* [PROMPT]: Word for word, restate the lines of the data from the first through the one containing "### Helpers -/", and nothing else.

* [TASK INPUTS]:
-- ==== Sys2Proof/Tests/Slice0.lean ====
section
/-! SUPPORT. Tests of the model, their expected results taken from spec/95_test_vectors.md and the worked examples of the rules, and the witnesses that the hypotheses of the statements can be met. -/

namespace Sys2Proof.Tests

open Sys2Proof.Machine

/-! ### Helpers -/

/-- The bytes of a text, by their one-byte codes (00_scope.md R10, R92). -/
def txt (s : String) : List Byte := s.toList.map fun c => BitVec.ofNat 8 c.toNat

/-- The bytes of a text at the front of a buffer of four. -/
def buf4 (s : String) : Vector Byte 4 := Vector.ofFn fun i => (txt s).getD i 0

/-- The characters of a text at the front of a window of eight. -/
def win8 (s : String) : Vector Byte 8 := Vector.ofFn fun i => (txt s).getD i 0

/-- The next state of a step on one word, if there is one. -/
def stepOn (s : State) (w : CmdWord) : Option State :=
  match step (s.withFetchWord 36 w.toNat) with
  | .next t => some t
  | _ => none

/-- A result is a next state. -/
def answersNext (r : Result) : Bool :=
  match r with
  | .next _ => true
  | _ => false

theorem next_of_answersNext {r : Result} (h : answersNext r = true) : ∃ t, r = .next t := by
  cases r with
  | next t => exact ⟨t, rfl⟩
  | fault e => cases h
  | refused e => cases h

/-- An open encode invocation that has performed some `PUT`s. -/
def encState (width : Width) (held : String) (ecnt : Fin 5) (col : Width) (any : Bool) : State :=
  { State.reset with phase := .enc, ww := width, ebuf := buf4 held, ecnt := ecnt, col := col, any := any, puts := 10 }

/-- An open decode invocation that has performed some `PUT`s. -/
def decState (ig : Bool) (held : String) (gcnt : Fin 9) (n nlrun : Pos) : State :=
  { State.reset with phase := .dec, ig := ig, win := win8 held, gcnt := gcnt, n := n, nlrun := nlrun, puts := 40 }

/-! ### Well-formedness: an ill-formed term for each check -/

/-- Opcode `0x5` is reserved (R77). -/
theorem test_wellFormed_opcode_reserved : (RawCommand.wellFormed ⟨5, 0⟩) = false := by decide
/-- Opcode `0x0` is reserved (R77). -/
theorem test_wellFormed_opcode_zero : (RawCommand.wellFormed ⟨0, 0⟩) = false := by decide
/-- `DEC` with `arg[1]` set (R78). -/
theorem test_wellFormed_dec_reserved : (RawCommand.wellFormed ⟨2, 2⟩) = false := by decide
/-- `PUT` with `arg[8]` set (R78). -/
theorem test_wellFormed_put_reserved : (RawCommand.wellFormed ⟨3, 0x100⟩) = false := by decide
/-- `END` with `arg[0]` set (R78). -/
theorem test_wellFormed_end_reserved : (RawCommand.wellFormed ⟨4, 1⟩) = false := by decide
/-- `ENC` has no reserved field (R72). -/
theorem test_wellFormed_enc_any : (RawCommand.wellFormed ⟨1, 0xFFFFFFFF⟩) = true := by decide
/-- Program lines with an operand out of range (R82). -/
theorem test_wellFormed_lines :
    AsmLine.wellFormed (.enc 4294967296) = false ∧ AsmLine.wellFormed (.dec 2) = false ∧
    AsmLine.wellFormed (.put 256) = false ∧ AsmLine.wellFormed (.dotWord (2 ^ 36)) = false ∧
    AsmLine.wellFormed (.encode 4294967296 []) = false ∧ AsmLine.wellFormed (.decode 2 []) = false := by decide
/-- The largest operands in range (R82). -/
theorem test_wellFormed_lines_boundary :
    AsmLine.wellFormed (.enc 4294967295) = true ∧ AsmLine.wellFormed (.dec 1) = true ∧
    AsmLine.wellFormed (.put 255) = true ∧ AsmLine.wellFormed (.dotWord (2 ^ 36 - 1)) = true := by decide

/-! ### Decoding (V-CMD; each word written out from R72 to R75) -/

/-- `0001` then the 32 bits of 20. -/
theorem test_decode_enc : decode 0b000100000000000000000000000000010100 = .ok (.enc 20) := by rfl
/-- `0010` then bit 0 set. -/
theorem test_decode_dec : decode 0b001000000000000000000000000000000001 = .ok (.dec true) := by rfl
/-- `0011` then `01001000`, the letter H. -/
theorem test_decode_put : decode 0b001100000000000000000000000001001000 = .ok (.put 0x48) := by rfl
/-- `0100` and nothing else. -/
theorem test_decode_end : decode 0b010000000000000000000000000000000000 = .ok .endInv := by rfl
/-- The same words encoded. -/
theorem test_encode :
    encode (.enc 20) = 0x100000014 ∧ encode (.dec true) = 0x200000001 ∧ encode (.put 0x48) = 0x300000048 ∧
    encode .endInv = 0x400000000 := by decide
/-- The decoder over table numbering; a bit above bit 35 makes no command. -/
theorem test_decodeTableWord :
    decodeTableWord 40 0x300000048 = some (.put 0x48) ∧ decodeTableWord 40 0x1300000048 = none ∧
    decodeTableWord 40 0x280000000 = none := by decide

/-! ### Tables and codec functions -/

/-- V-TABLE. -/
theorem test_tables :
    sym 0 = 0x41 ∧ sym 25 = 0x5A ∧ sym 26 = 0x32 ∧ sym 31 = 0x37 ∧ val 0x3D = 0x40 ∧ val 0x61 = 0xFF ∧
    val 0x31 = 0xFF ∧ val 0x37 = 31 ∧ tableRead 31 = some 0x37 ∧ tableRead 288 = none := by decide
/-- V-ENC_GROUP and R96. -/
theorem test_encGroup :
    encGroup (txt "f") = txt "MY======" ∧ encGroup (txt "foob") = txt "MZXW6YQ=" ∧ encGroup [0xFF] = txt "74======" := by decide
/-- V-DEC_GROUP: the values. -/
theorem test_decGroup_ok :
    decGroup (txt "YZ234567") true = .ok [0xC6, 0x75, 0xBE, 0x77, 0xDF] ∧
    decGroup (txt "M7======") true = .ok [0x67] := by decide
/-- V-DEC_GROUP: the errors. -/
theorem test_decGroup_err :
    decGroup (txt "MZ=W6Y==") true = .err .invalidCharacter 3 ∧ decGroup (txt "MZXW6=TB") false = .err .invalidCharacter 5 ∧
    decGroup (txt "MZX=====") true = .err .invalidLength 3 ∧ decGroup (txt "========") true = .err .invalidLength 0 := by decide
/-- V-WRAP and R100. -/
theorem test_wrap :
    wrap (txt "MZXW6YTBOI======") 5 = txt "MZXW6\nYTBOI\n=====\n=\n" ∧ wrap (txt "MZXW6YTB") 8 = txt "MZXW6YTB\n" ∧
    wrap [] 7 = txt "\n" := by decide
/-- V-PRE. -/
theorem test_pre :
    pre (txt "MY==\n====\n") false = txt "MY==\n====" ∧ pre (txt "my MY=\t=====\r\n") true = txt "MY======" := by decide
/-- V-DECODE and the examples of R107, R108. -/
theorem test_decode_errors :
    decodeBytes (txt "aGVsbG8sIHdvcmxkIQ==\x00") false = .err .invalidLength 16 ∧
    decodeBytes (txt "MY======MY======") false = .err .invalidCharacter 2 ∧
    decodeBytes (txt "MZXW6YTBMZXW6Y==") false = .err .invalidLength 14 := by decide
/-- R98, R108: the source's message. -/
theorem test_roundtrip_message :
    encodeStream (txt "Hello, World!") 20 = txt "JBSWY3DPFQQFO33SNRSC\nC===\n" ∧
    decodeBytes (txt "JBSWY3DPFQQFO33SNRSCC===\n") false = .ok (txt "Hello, World!") := by decide
/-- R82, R83: a program text. -/
theorem test_assembleText :
    assembleText ["ENCODE 0x14, \"f\\n\" ; a comment".toList, "".toList, ".word 0x0".toList] =
      some [0x100000014, 0x300000066, 0x30000000A, 0x400000000, 0x000000000] := by decide
/-- R82: an operand out of range and a line without a number are rejected; both cases of a hexadecimal numeral. -/
theorem test_assembleText_rejects :
    assembleText ["PUT 256".toList] = none ∧ assembleText ["DEC 2".toList] = none ∧ assembleText ["PUT 0x".toList] = none ∧
    assembleText ["PUT 4A".toList] = none ∧ assembleText ["PUT 0x4a".toList] = assembleText ["PUT 0x4A".toList] ∧
    assembleText ["PUTS \"\\x4A\"".toList] = some [0x30000004A] := by decide

/-! ### Single steps (V-STEP), at most two per command -/

/-- Row 1: `ENC 20` from reset. -/
theorem test_enc_idle :
    stepOn State.reset 0x100000014 = some { State.reset with phase := .enc, ww := 20 } := by decide
/-- Row 7: `ENC` in an open invocation. -/
theorem test_enc_open : stepOn (encState 20 "" 0 0 false) 0x100000000 = some { encState 20 "" 0 0 false with fault := 2 } := by decide
/-- Row 2: `DEC 1` from reset. -/
theorem test_dec_idle :
    stepOn State.reset 0x200000001 = some { State.reset with phase := .dec, ig := true } := by decide
/-- R145: a start command after an error result clears it. -/
theorem test_dec_clears_result :
    stepOn { State.reset with done := true, errKind := .invalidLength, errPos := 16, gcnt := 5, n := 21 } 0x200000000 =
      some { State.reset with phase := .dec } := by decide
/-- Row 6: an illegal word is never a sequence fault. -/
theorem test_illegal_end : stepOn State.reset 0x400000001 = some { State.reset with fault := 1 } := by decide
/-- Row 3: `PUT` in `IDLE`. Row 11: the fifth byte of a group at width 5. Row 14: a byte is held. -/
theorem test_put_idle_encode :
    stepOn State.reset 0x300000041 = some { State.reset with fault := 2 } ∧
    stepOn (encState 5 "foob" 4 0 false) 0x300000061 =
      some { encState 5 "foob" 4 0 false with out := txt "MZXW6\nYTB", ecnt := 0, col := 3, any := true, puts := 11 } ∧
    stepOn (encState 0 "fo" 2 0 false) 0x30000006F = some { encState 0 "foo" 3 0 false with puts := 11 } := by decide
/-- Row 20: an embedded `LF` closes a full window as non-final. Row 25: a padded group that is not final. Row 22: garbage changes nothing but the model's count. Row 24: a symbol is pushed. -/
theorem test_put_decode :
    (stepOn (decState false "MZXW6YTB" 8 8 1) 0x30000004D).map (fun t => (t.obuf, t.winBytes, t.n, t.nlrun)) =
      some (txt "fooba", txt "\nM", 10, 0) ∧
    (stepOn (decState false "MY======" 8 8 0) 0x30000004D).map (fun t => (t.elatV, t.elatKind, t.elatPos, t.obuf, t.winBytes)) =
      some (true, ErrKind.invalidCharacter, 2, [], txt "M") ∧
    stepOn (decState true "MZXW6" 5 5 0) 0x300000001 = some { decState true "MZXW6" 5 5 0 with puts := 41 } ∧
    stepOn (decState true "MZXW6" 5 5 0) 0x300000033 = some { decState true "MZXW63" 6 6 0 with puts := 41 } := by decide
/-- Row 19: the `LF` of a full last line is not doubled. Row 17: an empty encoding. -/
theorem test_end_encode :
    (stepOn (encState 8 "f" 1 0 true) 0x400000000).map (fun t => (t.out, t.col, t.done, t.phase)) =
      some (txt "MY======\n", 0, true, Phase.idle) ∧
    (stepOn (encState 8 "" 0 0 false) 0x400000000).map (fun t => (t.out, t.done, t.phase)) =
      some (txt "\n", true, Phase.idle) := by decide
/-- Row 27: an illegal pad count in the final group. Row 28: the length error overrides the latch. -/
theorem test_end_decode :
    (stepOn { decState false "MZXW6Y==" 8 16 0 with obuf := txt "fooba" } 0x400000000).map
      (fun t => (t.errKind, t.errPos, t.out, t.obuf, t.done)) =
      some (ErrKind.invalidLength, 14, [], [], true) ∧
    (stepOn { decState false "IQ==" 5 21 0 with elatV := true, elatKind := .invalidCharacter } 0x400000000).map
      (fun t => (t.errKind, t.errPos, t.out, t.phase)) =
      some (ErrKind.invalidLength, 16, [], Phase.idle) := by decide

/-! ### Witnesses: the hypotheses of each statement are met, together, by a concrete state and operands -/

/-- The open decode invocation of the first witnesses: `MZXW6YTB` in a full window after one closed group. -/
def decFull : State := { decState false "MZXW6YTB" 8 16 0 with obuf := txt "fooba" }

/-- The same with `input` presented. -/
def present1 (w : CmdWord) (s : State) : State := { s with input := [.word w] }

/-- The condition of the last clause of `DecodeCmdIsTotalFunction`. -/
abbrev noCommand (op : BitVec 4) (arg : BitVec 32) : Prop :=
  ¬ (op = 1 ∨ op = 2 ∧ arg >>> 1 = 0 ∨ op = 3 ∧ arg >>> 8 = 0 ∨ op = 4 ∧ arg = 0)

theorem witness_DecodeCmdIsTotalFunction :
    (1 : BitVec 32) >>> 1 = 0 ∧ (0xFF : BitVec 32) >>> 8 = 0 ∧ noCommand 0 0 ∧ noCommand 2 2 ∧ noCommand 3 0x100 ∧
    noCommand 4 1 ∧ noCommand 5 0 ∧ noCommand 15 0xFFFFFFFF := by decide

theorem witness_DecodeAndEncodeAreInverse : decode 0x3000000FF = .ok (.put 0xFF) := by rfl

/-- The condition of `IllegalWordSetsIllAndNothingElse`. -/
abbrev illegalWord (op : BitVec 4) (arg : BitVec 32) : Prop :=
  op = 0 ∨ 5 ≤ op.toNat ∨ (op = 2 ∧ arg >>> 1 ≠ 0) ∨ (op = 3 ∧ arg >>> 8 ≠ 0) ∨ (op = 4 ∧ arg ≠ 0)

theorem witness_IllegalWordSetsIllAndNothingElse :
    (present1 ((0 : BitVec 4) ++ (0 : BitVec 32)) decFull).input = .word ((0 : BitVec 4) ++ (0 : BitVec 32)) :: [] ∧
    illegalWord 0 0 ∧ illegalWord 5 0 ∧ illegalWord 15 1 ∧ illegalWord 2 2 ∧ illegalWord 3 0x100 ∧ illegalWord 4 1 := by
  decide

/-- The largest operand in range and the smallest out of range of each clause. -/
theorem witness_AssemblerChecksOperands :
    4294967295 < 2 ^ 32 ∧ 1 < 2 ∧ 255 < 256 ∧ 2 ^ 36 - 1 < 2 ^ 36 ∧ 2 ^ 36 ≤ 2 ^ 36 ∧
    2 ^ 32 ≤ 4294967296 ∧ 2 ≤ 2 ∧ 256 ≤ 256 ∧
    assembleLine (.decode 1 (txt "M")) = some [0x200000001, 0x30000004D, 0x400000000] ∧
    (∀ k, AsmLine.decode 1 (txt "M") ≠ .dotWord k) :=
  ⟨by decide, by decide, by decide, by decide, by decide, by decide, by decide, by decide, by decide,
    fun _ h => AsmLine.noConfusion h⟩

theorem witness_StepRunsDecodedCommand :
    (present1 0x30000004D decFull).input = .word 0x30000004D :: [] ∧ decode 0x30000004D = .ok (.put 0x4D) := by decide

theorem witness_StepFunctionChecksWordThenPhase :
    (present1 0x500000000 decFull).input = .word 0x500000000 :: [] ∧ decode 0x500000000 = .error .reservedOpcode ∧
    decFull.phase ≠ .idle ∧ decode 0x100000000 = .ok (.enc 0) ∧ decode 0x200000001 = .ok (.dec true) ∧
    State.reset.phase = .idle ∧ decode 0x3000000FF = .ok (.put 0xFF) ∧ decode 0x400000000 = .ok .endInv := by decide

theorem witness_NothingPresentedHoldsState : decFull.input = [] := by rfl

theorem witness_ResetInputRestoresRegisters :
    ({ decFull with input := [.reset] } : State).input = .reset :: [] := by rfl

/-- Each row of the table: a start command in and out of `IDLE`, `PUT`, `END`, an illegal word, the reset input. -/
theorem witness_PhaseChangesOnlyByTable :
    answersNext (step (present1 0x100000000 State.reset)) ∧ answersNext (step (present1 0x100000000 decFull)) ∧
    answersNext (step (present1 0x200000001 State.reset)) ∧ answersNext (step (present1 0x200000001 decFull)) ∧
    answersNext (step (present1 0x30000004D decFull)) ∧ answersNext (step (present1 0x400000000 decFull)) ∧
    answersNext (step (present1 0x400000001 decFull)) ∧ answersNext (step { decFull with input := [.reset] }) := by decide

theorem witness_FaultBitsAreSticky :
    (answersNext (step (present1 0x400000001 decFull)) ∧ decode 0x400000001 = .error .reservedField) ∧
    (answersNext (step (present1 0x100000000 decFull)) ∧ nextPhase decFull.phase 0x100000000 = none ∧
      decode 0x100000000 = .ok (.enc 0)) ∧
    (answersNext (step (present1 0x30000004D decFull)) ∧ nextPhase decFull.phase 0x30000004D ≠ none) ∧
    answersNext (step { decFull with fault := 3, input := [.reset] }) := by decide

theorem witness_OutputOnlyGrows :
    answersNext (step (present1 0x400000000 { decFull with out := txt "A" })) ∧
    answersNext (step { decFull with out := txt "A", input := [.reset] }) := by decide

/-- A state in the middle of a decode invocation meets the invariant. -/
theorem inv_decFull : Inv decFull := by constructor <;> decide

theorem witness_EveryAdmittedStepCompletes :
    ∃ s, Inv s ∧ s.obufCap = none ∧ s.puts + 1 < 2 ^ 64 := ⟨decFull, inv_decFull, by decide, by decide⟩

* [TASK RESPONSE]:
-- ==== Sys2Proof/Tests/Slice0.lean ====
section
/-! SUPPORT. Tests of the model, their expected results taken from spec/95_test_vectors.md and the worked examples of the rules, and the witnesses that the hypotheses of the statements can be met. -/

namespace Sys2Proof.Tests

open Sys2Proof.Machine

/-! ### Helpers -/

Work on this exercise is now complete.